Each rider would carry a mail pouch called a Mochila (mo-kee’-ya), a long rectangle of leather with a padlocked mail pouch in each corner. The mochila was designed to be thrown over the saddle where the rider’s weight would keep it in place during the rougher parts of the ride. After dismounting from his tired pony, the rider could toss the mochila over the saddle of a fresh mount and be back on the road in less than two minutes.
Johnny Fry was the first rider to leave from St. Joseph, Missouri. He took off on April 3rd, 1860 at seven-fifteen in the evening at a dead gallop. Crouched low over the pony’s neck and squinting at the sprays of dirt flung into his face by flying hooves, he would cover seventy-five miles on seven different ponies before meeting a relief rider.

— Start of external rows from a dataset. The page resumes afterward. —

-- ==== Sys2Proof/Machine/Day.lean ====
section
/-! DEFINITION. Moving between modes, the drain, the Dusk queue, Small Hours, and the Almanac (chapter 4; R52,
R53). -/

namespace Sys2Proof.Machine

/-! ## Entering the modes of service -/

/-- Whether search work waits for the lanes or runs on them. -/
def searchWork (s : State) : Bool := !s.sweep.forming.isEmpty || s.sweep.running.isSome

/-- A sweep domain as a mode wants it: switched on, or its gating decided (R44). -/
def wantDomain (d : Nat) (on : Bool) (s : State) : State := if on then switchOn d s else switchOff d s

/-- The domains of a service mode (Table 4.1). Those of M4 stay on through M4 to M9; the sweep lanes come on, or are gated as
they empty. In M7 PD7 is on while search work exists, and PD8 stays as it is until the throttle decides (log entry 99); M8
keeps what it finds. -/
def serviceDomains (m : Mode) (s : State) : State :=
  match m with
  | .M8 => s
  | .M7 => wantDomain 7 (searchWork s) s
  | m =>
    let s := { s with pwr := { s.pwr with on := [0, 1, 2, 3, 4, 5, 6, 9, 10].foldl setBit s.pwr.on, gating := clearBit s.pwr.gating 9 } }
    wantDomain 8 (bitAt (m.domains 0) 8 && s.day.t < 8) (wantDomain 7 (bitAt (m.domains 0) 7) s)

/-- A backfill is due (R149, R151): what the loop die still holds goes into namespace 1 before any later sample. -/
def dueBackfill (s : State) : State :=
  { s with bridge := { s.bridge with backfill := true, asked := false, fill := [], stored := 0, overlap := 0 } }

/-- Entry to a mode of service. At M4 the dirty limit is computed (R86). The three ticks of demand of R80 count on across the
moves that the Almanac makes. -/
def enterService (m : Mode) (s : State) : State :=
  let was := s.mode
  let stay := m4to7.any (· == was)
  let s := enterMode m s
  let s := { s with day := { s.day with upTicks := if stay then s.day.upTicks else 0, downTicks := 0, capTicks := 0,
                                        t := if m == .M7 then s.day.t else 0 } }
  let s := serviceDomains m s
  let s := if m4to7.any (· == m) && !stay then dueBackfill s else s
  if m == .M4 then resumeMerges (stopRecall 1 (recomputeLimit s)) else s

/-! ## MODE verbs (R70–R73) -/

def vModeShow : Verb := showVerb "MODE.SHOW" anyMode

/-- R504. -/
def doModeShow (l : Line) (s : State) : State :=
  gate vModeShow l (fun s =>
    done l.route [("mode", .w s.mode.text), ("target", .w s.day.target.text), ("t", .n s.day.t),
      ("reason", .n (s.reg .GOV_LAST_REASON)), ("pin", .n (s.reg .GOV_PIN))] s) s

def execModeShow (l : Line) (s : State) : Out := .next (doModeShow l s)

/-- The target a word of MODE.SET names, with the level it needs (R70). -/
def modeTarget (w : Text) : Option (Mode × Nat) :=
  if w == txt "morning" then some (.M4, 1)
  else if w == txt "evening" then some (.M8, 1)
  else if w == txt "dusk" then some (.M9, 1)
  else if w == txt "small-hours" then some (.M1, 2)
  else if w == txt "midnight" then some (.M0, 2)
  else none

def vModeSet (l : Line) : Verb :=
  { name := "MODE.SET", modes := m4to9, level := ((modeTarget (l.text "mode")).map (·.2)).getD 1, changes := true,
    loop := false,
    args := [⟨"mode", true, .word ["morning", "evening", "dusk", "small-hours", "midnight"]⟩, ⟨"abort", false, .num 0 1⟩] }

/-- The number of the job that runs in Dusk. -/
def runningJob (s : State) : Option Nat := (s.day.queue.find? (·.running)).map (·.num)

/-- The drain begins: M8 with its target (R71). The spec does not say what becomes of the throttle level: `t` stays as it is
through M8, and goes on from there in M9 (log entry 100). -/
def startDrain (target : Mode) (s : State) : State :=
  stopRecall 1 (enterMode .M8 { s with day := { s.day with target := target, drainFrom := s.now, abortTo := none } })

/-- What an accepted MODE.SET does (R70, R71, R73). From M5 to M7 the Almanac makes the move to Morning, so the
block is there already (log entry 16). -/
def modeSet (l : Line) (target : Mode) (s : State) : State :=
  let r := l.route
  let m := s.mode
  let kv := [("mode", Val.w m.text), ("target", Val.w target.text)]
  if target == m || (target == .M4 && (m == .M5 || m == .M6 || m == .M7)) then done r kv s
  else if m == .M8 then
    let s := reply r 1 kv s
    if target == .M4 then enterService .M4 { s with day := { s.day with target := .M4 } }
    else { s with day := { s.day with target := target } }
  else if m == .M9 then
    match runningJob s with
    | some j =>
      if l.flag "abort" then
        { reply r 1 kv s with day := { (reply r 1 kv s).day with abortTo := some target } }
      else (reply r 202 [("job", .n j), ("ms", .n s.free)] s).tick
    | none =>
      let s := reply r 1 kv s
      if target == .M4 then enterService .M4 { s with day := { s.day with target := .M4 } } else startDrain target s
  else startDrain target (reply r 1 kv s)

The next morning, April 4th at eight o’clock, Sam Hamilton dashed off from Sacramento to the foot of the Sierra Nevada mountains where Warren Upson would relieve him. Upson rode fast through the stinging snow of a spring blizzard, legs clamped tight to the precious cargo in the mochila, to complete the ride over the pass.
Often repeated tales of the Pony Express told of the young riders’ bravery and endurance. One famous pony rider, William “Buffalo Bill” Cody, is touted as having completed the longest non-stop ride in the Express’ short history. Hired at fifteen years old, he was given the forty-five mile stretch beginning at Julesburg, Colorado and going west. Eventually his superb horsemanship and fearlessness in the face of bandits and hostile Indians earned him a portion of the most dangerous route through Wyoming. During the end of one ride, he found his relief rider had been killed. Undaunted, Cody continued on, traveling the three hundred and twenty-two miles on twenty-one different horses. He finished the non-stop ride in twenty-one hours and forty minutes.

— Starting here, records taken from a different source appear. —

/-- The items of a scope, in order from 1 (Table 14.6). The count of the records of namespace 0 is nowhere stated (log
entry 3). -/
def statItems (scope idx : Nat) (x : Sess) (s : State) : Except Refused (List Nat) :=
  match scope with
  | 0 =>
    if idx != 0 then .error (argRefused 103 "index" 1)
    else .ok [s.mode.num, s.sess.length, s.reg .DKP_TOKENS, s.kv.keys.length, userBytes s, s.kv.dirtyBytes / 1024,
      s.clk.tai, queueDepth s]
  | 1 =>
    if idx == 0 then .ok [Config.unstated 7 s.kv.ns0.length]
    else let (k, b, v) := nsCounts s idx; .ok [k, b, v]
  | 2 =>
    if 63 < idx then .error (argRefused 103 "index" 1)
    else match s.liveColl idx with
      | none => .error absent205
      | some c => .ok [mainEntries c, c.side.length, c.gen, statState c]
  | 3 =>
    if idx != 0 then .error (argRefused 103 "index" 1)
    else .ok [x.credit, sumNat (x.admitted.map (·.len)), x.hits, x.total, x.floor.getD (2 ^ 64 - 1)]
  | _ => .error (argRefused 103 "scope" 0)

def itemBytes : Nat → List Nat → Text
  | _, [] => []
  | i, v :: vs => leBytes 2 i ++ [0, 0, 0, 0, 0, 0] ++ leBytes 8 v ++ itemBytes (i + 1) vs

def doDkpStat (q : DkpReq) (s : State) : State :=
  let form : Except Nat (Sess → State → State) :=
    match lengthError q.body 4 with
    | some o => .error o
    | none => .ok fun x s =>
      match statItems (byteAt q.body 0) (byteAt q.body 1) x s with
      | .error r => dkpRefuse q 10 r s
      | .ok l => respond q.sess q.id 10 0 (leBytes 2 l.length ++ [0, 0, 0, 0, 0, 0] ++ itemBytes 1 l) 0 s
  dkpRun q 10 form m4to9 s

def execDkpStat (q : DkpReq) (s : State) : Host.Outcome State Fault Refusal := .next (doDkpStat q s)

/-! ## EVENTS (R351–R353) -/

def eventsBody (next : Nat) (l : List Record) : Text :=
  leBytes 8 next ++ leBytes 2 l.length ++ [0, 0, 0, 0, 0, 0] ++ l.flatMap Record.bytes

/-- The subscription of a session ends, where it has one. -/
def endSub (n : Nat) (s : State) : State :=
  match s.session n with
  | none => s
  | some x => if x.sub.isNone then s else raise 0x196 [("sess", .n n), ("on", .n 0)] (s.setSess { x with sub := none })

/-- A request of one mode of EVENTS: the checks of its fields, then what the mode does. A body of another mode leaves
everything as it is. -/
def eventsOp (mode : Nat) (q : DkpReq) (run : Sess → State → State) (s : State) : State :=
  let b := q.body
  let form : Except Nat (Sess → State → State) :=
    match lengthError b 16 with
    | some o => .error o
    | none => .ok fun x s =>
      if 2 < byteAt b 0 then dkpRefuse q 11 (argRefused 103 "mode" 0) s
      else if 3 < byteAt b 1 then dkpRefuse q 11 (argRefused 103 "least" 1) s
      else if 0x3FF < natAt b 2 2 then dkpRefuse q 11 (argRefused 103 "first" 2) s
      else if 0x3FF < natAt b 4 2 then dkpRefuse q 11 (argRefused 103 "last" 4) s
      else run x s
  if byteAt b 0 != mode && byteAt b 0 ≤ 2 then s else dkpRun q 11 form m4to9 s

/-- R351: the request's ID becomes the subscription's; a new subscription replaces the old. -/
def doEventsSubscribe (q : DkpReq) (s : State) : State :=
  let b := q.body
  eventsOp 0 q (fun _ s =>
    let s := endSub q.sess s
    match s.session q.sess with
    | none => s
    | some x =>
      let sub : Sub := { id := q.id, least := byteAt b 1, first := natAt b 2 2, last := natAt b 4 2, seq := 0, lost := 0, queue := [] }
      let s := raise 0x196 [("sess", .n q.sess), ("on", .n 1)] (s.setSess { x with sub := some sub })
      respond q.sess q.id 11 0 (eventsBody s.evt.nextSeq []) 0 s) s

def execEventsSubscribe (q : DkpReq) (s : State) : Host.Outcome State Fault Refusal := .next (doEventsSubscribe q s)

/-- R353: records of the log from a sequence on, within the filter; the sequence to read from next. -/
def readLog (s : State) (least first last seq n : Nat) : List Record × Nat :=
  let held := (logHeld s).filter fun r => seq ≤ r.seq
  let l := (held.filter fun r => first ≤ r.id && r.id ≤ last && least ≤ r.sev).take n
  (l, if l.length < n then s.evt.nextSeq else match l.getLast? with | some r => r.seq + 1 | none => s.evt.nextSeq)

def doEventsReadLog (q : DkpReq) (s : State) : State :=
  let b := q.body
  eventsOp 1 q (fun _ s =>
    let n := natAt b 6 2
    if n == 0 || 2047 < n then dkpRefuse q 11 (argRefused 103 "max" 6) s
    else
      let (l, next) := readLog s (byteAt b 1) (natAt b 2 2) (natAt b 4 2) (natAt b 8 8) n
      respond q.sess q.id 11 0 (eventsBody next l) 0 s) s

def execEventsReadLog (q : DkpReq) (s : State) : Host.Outcome State Fault Refusal := .next (doEventsReadLog q s)

def doEventsEnd (q : DkpReq) (s : State) : State :=
  eventsOp 2 q (fun _ s =>
    let s := endSub q.sess s
    respond q.sess q.id 11 0 (eventsBody s.evt.nextSeq []) 0 s) s

def execEventsEnd (q : DkpReq) (s : State) : Host.Outcome State Fault Refusal := .next (doEventsEnd q s)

The telegraph lines that connected St Joseph to San Francisco were completed in 1862, ending the need for the Pony Express. The Express had cost its creators almost three hundred thousand dollars to implement and run, but had brought in revenue of less than ninety-one thousand dollars. It’s estimated that the cost to deliver each piece of mail was five dollars, an extremely hefty sum in those days.
The Pony Express was not a profitable venture monetarily, but in the historical romance of the old west, it was a priceless twenty-one month journey.